Let us reflect however on a few sobering facts: Of 565,000 injuries non-fatal injuries reported under RIDDOR 2021/22, 30 per cent were due to slips, trips or falls on same level. Across the wider community, around one in three adults over 65 and half of people over 80 will have at least one fall a year. Over 90,000 hospital admissions annually are related due to slipping, tripping and stumbling. This costs the NHS £435 million each year. But the human costs (which cannot be measured but are far more significant) include distress, pain, injury, loss of confidence, loss of independence and also premature mortality.

In the workplace, falls prevention, like all accident prevention, focuses on safe environments, safe tasks and safe people. We tend to work with a 'slip potential triangle' of 1) walkways, 2) housekeeping and 3) design and maintenance. Contamination that increases slipperiness is always the big enemy and that means focusing on things like cleaning, flooring and the suitability of footwear. Other factors like lighting, obstructions, stairway design are also critical. There's always a lot to think about. How, when, where and why do things like this combine and interact?

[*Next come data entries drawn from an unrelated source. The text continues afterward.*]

/-- The forms of LDX. -/
def formLdx : Operand → Option Instr
  | .immediate b => some (.ldxImmediate b)
  | .zeroPage b => some (.ldxZeroPage b)
  | .zeroPageY b => some (.ldxZeroPageY b)
  | .absolute w => some (.ldxAbsolute w)
  | .absoluteY w => some (.ldxAbsoluteY w)
  | _ => none

/-- The forms of LDY. -/
def formLdy : Operand → Option Instr
  | .immediate b => some (.ldyImmediate b)
  | .zeroPage b => some (.ldyZeroPage b)
  | .zeroPageX b => some (.ldyZeroPageX b)
  | .absolute w => some (.ldyAbsolute w)
  | .absoluteX w => some (.ldyAbsoluteX w)
  | _ => none

/-- The forms of STA. -/
def formSta : Operand → Option Instr
  | .zeroPage b => some (.staZeroPage b)
  | .zeroPageX b => some (.staZeroPageX b)
  | .absolute w => some (.staAbsolute w)
  | .absoluteX w => some (.staAbsoluteX w)
  | .absoluteY w => some (.staAbsoluteY w)
  | .indirectX b => some (.staIndirectX b)
  | .indirectY b => some (.staIndirectY b)
  | _ => none

/-- The forms of STX. -/
def formStx : Operand → Option Instr
  | .zeroPage b => some (.stxZeroPage b)
  | .zeroPageY b => some (.stxZeroPageY b)
  | .absolute w => some (.stxAbsolute w)
  | _ => none

/-- The forms of STY. -/
def formSty : Operand → Option Instr
  | .zeroPage b => some (.styZeroPage b)
  | .zeroPageX b => some (.styZeroPageX b)
  | .absolute w => some (.styAbsolute w)
  | _ => none

/-- The forms of TAX. -/
def formTax : Operand → Option Instr
  | .implicit => some .tax
  | _ => none

/-- The forms of TXA. -/
def formTxa : Operand → Option Instr
  | .implicit => some .txa
  | _ => none

/-- The forms of TAY. -/
def formTay : Operand → Option Instr
  | .implicit => some .tay
  | _ => none

/-- The forms of TYA. -/
def formTya : Operand → Option Instr
  | .implicit => some .tya
  | _ => none

/-- The forms of ADC. -/
def formAdc : Operand → Option Instr
  | .immediate b => some (.adcImmediate b)
  | .zeroPage b => some (.adcZeroPage b)
  | .zeroPageX b => some (.adcZeroPageX b)
  | .absolute w => some (.adcAbsolute w)
  | .absoluteX w => some (.adcAbsoluteX w)
  | .absoluteY w => some (.adcAbsoluteY w)
  | .indirectX b => some (.adcIndirectX b)
  | .indirectY b => some (.adcIndirectY b)
  | _ => none

/-- The forms of SBC. -/
def formSbc : Operand → Option Instr
  | .immediate b => some (.sbcImmediate b)
  | .zeroPage b => some (.sbcZeroPage b)
  | .zeroPageX b => some (.sbcZeroPageX b)
  | .absolute w => some (.sbcAbsolute w)
  | .absoluteX w => some (.sbcAbsoluteX w)
  | .absoluteY w => some (.sbcAbsoluteY w)
  | .indirectX b => some (.sbcIndirectX b)
  | .indirectY b => some (.sbcIndirectY b)
  | _ => none

/-- The forms of INC. -/
def formInc : Operand → Option Instr
  | .zeroPage b => some (.incZeroPage b)
  | .zeroPageX b => some (.incZeroPageX b)
  | .absolute w => some (.incAbsolute w)
  | .absoluteX w => some (.incAbsoluteX w)
  | _ => none

/-- The forms of DEC. -/
def formDec : Operand → Option Instr
  | .zeroPage b => some (.decZeroPage b)
  | .zeroPageX b => some (.decZeroPageX b)
  | .absolute w => some (.decAbsolute w)
  | .absoluteX w => some (.decAbsoluteX w)
  | _ => none

/-- The forms of INX. -/
def formInx : Operand → Option Instr
  | .implicit => some .inx
  | _ => none

/-- The forms of DEX. -/
def formDex : Operand → Option Instr
  | .implicit => some .dex
  | _ => none

/-- The forms of INY. -/
def formIny : Operand → Option Instr
  | .implicit => some .iny
  | _ => none

/-- The forms of DEY. -/
def formDey : Operand → Option Instr
  | .implicit => some .dey
  | _ => none

/-- The forms of ASL. -/
def formAsl : Operand → Option Instr
  | .accumulator => some .aslAccumulator
  | .zeroPage b => some (.aslZeroPage b)
  | .zeroPageX b => some (.aslZeroPageX b)
  | .absolute w => some (.aslAbsolute w)
  | .absoluteX w => some (.aslAbsoluteX w)
  | _ => none

/-- The forms of LSR. -/
def formLsr : Operand → Option Instr
  | .accumulator => some .lsrAccumulator
  | .zeroPage b => some (.lsrZeroPage b)
  | .zeroPageX b => some (.lsrZeroPageX b)
  | .absolute w => some (.lsrAbsolute w)
  | .absoluteX w => some (.lsrAbsoluteX w)
  | _ => none

/-- The forms of ROL. -/
def formRol : Operand → Option Instr
  | .accumulator => some .rolAccumulator
  | .zeroPage b => some (.rolZeroPage b)
  | .zeroPageX b => some (.rolZeroPageX b)
  | .absolute w => some (.rolAbsolute w)
  | .absoluteX w => some (.rolAbsoluteX w)
  | _ => none

/-- The forms of ROR. -/
def formRor : Operand → Option Instr
  | .accumulator => some .rorAccumulator
  | .zeroPage b => some (.rorZeroPage b)
  | .zeroPageX b => some (.rorZeroPageX b)
  | .absolute w => some (.rorAbsolute w)
  | .absoluteX w => some (.rorAbsoluteX w)
  | _ => none

/-- The forms of AND. -/
def formAnd : Operand → Option Instr
  | .immediate b => some (.andImmediate b)
  | .zeroPage b => some (.andZeroPage b)
  | .zeroPageX b => some (.andZeroPageX b)
  | .absolute w => some (.andAbsolute w)
  | .absoluteX w => some (.andAbsoluteX w)
  | .absoluteY w => some (.andAbsoluteY w)
  | .indirectX b => some (.andIndirectX b)
  | .indirectY b => some (.andIndirectY b)
  | _ => none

To be really effective all this needs a systematic 'Fall Fighter' approach: Discuss slips, trips and falls with colleagues and form a dedicated 'Fall Fighter' team. Get training and make a plan. Study incidents carefully. Carry out a survey (logging incidents on an outline map of each work area). Identify and implement prioritised changes. Publicise what you are doing, benchmark with other organisations and educate colleagues. Monitor trends, learn lessons and feed back to managers regularly. It's an on-going challenge, so continue to fine tune and keep at it!

From time to time it's often worth doing a team-based 'deep dive' into apparently simple slip and trip accidents. For example, a member of staff in a food factory wearing inadequate footwear, running on a walkway, slips on a patch of oil and damages her knee. But what was the back story?  

‘Underlying causes’ of the event might have included: lack of supervisory resource; no policy for preventing contamination; no signage of slipping hazards; poor lighting; no provision/use of suitable footwear; time pressure to get to a new location; no training; personal problems with fitness, weight and balance; fatigue; distraction; and so on. When you look into them in depth and detail and ask what was going up in the period leading up the event, these accidents are rarely that simple.

In the home environment many of these things are very similar but when considering the safety of older people in particular, it is important to understand that they are more likely to have a fall because they may have balance problems; muscle weakness; vision loss; and a long-term health condition leading to dizziness or loss of consciousness.  Combine all those factors with wet/polished floors, poor lighting, rugs/carpets not properly secured, over-reaching (or unsafe use of steps/ladders), going downstairs or rushing to get to door, phone or toilet - and you have a recipe for a potentially life-changing disaster.

What OS&H professionals need to understand is that action via the workplace can make a much bigger contribution to falls prevention, particularly in the home, than is generally recognised. What people learn at work they can and do take away and apply elsewhere. Building home safety examples into slips, trips and falls prevention training at work makes real sense. For example, businesses need to understand that falls of employees' older relatives are likely to adversely affect both attendance and morale. 

Wise up to falls and their prevention and you will have a far bigger impact on people's lives than you might imagine.
 

Roger Bibbings.jpg


Roger Bibbings MBE is a Partnerships Consultant for RoSPA. He was RoSPA’s Occupational Safety Adviser for nearly 20 years, retiring from the role in 2014. Prior to this, he was, for 17 years, Health and Safety Adviser at the Trades Union Congress.